Faced with a desecrator like Molière, who managed (and manages) to make people laugh by ridiculing misers, misanthropes and above all money-hungry doctors, one cannot speak of a “sacred” text, it would be a contradiction. For this reason, the operation of Stefano Chiodi (director) and Angela Dematté (adaptor and translator) with «The Imaginary Patient» (which concluded its tour in the historic location of the Piccolo Teatro) is pertinent and intelligent, faithful and sincere as well as innovative and open. At the same time it is classic, modern and contemporary, it adds in tones and visions rather than in words, it does not open with the rural prologue but with a German cabaret “ballet” of the 1930s (which, like Molière, had lost the favor of power), acting as a calling card to enter everything that follows.

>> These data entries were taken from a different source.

-- ==== Sys2Proof/Laws/PerInstr.lean ====
section
/-! SUPPORT. Statements made per command: spec/opcode_table.json gives no row any bits, so no word spells the command. -/

namespace Sys2Proof.Laws.NoWord

/-- No word spells the command. -/
def Statement (i : Instr) : Prop := ∀ nbits w : Nat, decodeTableWord nbits w ≠ some i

Argante (a Tindaro Granata in full expressive maturity, capable of capturing every nuance of the character) instead of between the traditional bed and desk, moves between the bathtub and the toilet, symbol and truth of his transition from an enema to a purge and vice versa, while from above (a “healthcare” scene by Guido Buganza) looms a chandelier made of syringes and container vases. Starting from scholars who saw in Argante a possible symbiosis with the author (who died in 1673 after an illness during the fourth performance of the comedy), in crisis because he had lost the favor of Louis XIV, the show manages to transmute the two into each other and vice versa. Thus the cry “I am the sick man!” becomes the claim of the author’s and his art’s right to exist and the addition of Molière’s plea to the king is a logical and pertinent consequence.
The show never loses its lightness between Doctor Purgone and his colleague Diarrhea, between the love story of his daughter Angelica and the ability of the servant Tonina (an excellent Francesca Porrini) to reveal the plots of Belina, Argante’s second wife. And the cunning of predatory doctors brings us back today to all the controversies surrounding pharmaceutical companies.
Alongside the Messina (from Tindari) Granata and Porrini, a solid and good cast. Emanuele Arrigazzi (the various doctors) and Alessia Spinelli (Belina) are comedians with an effective sense of proportion, well supported by Angelo Di Genio (Argante’s brother), Nicola Ciaffoni (Cleante), Emilia Tiburzi (Angelica) and Elisa Grilli (Diarroico jr). Production of the Brescia Theater Center with Lugano Arte e Cultura and Viola productions Rome.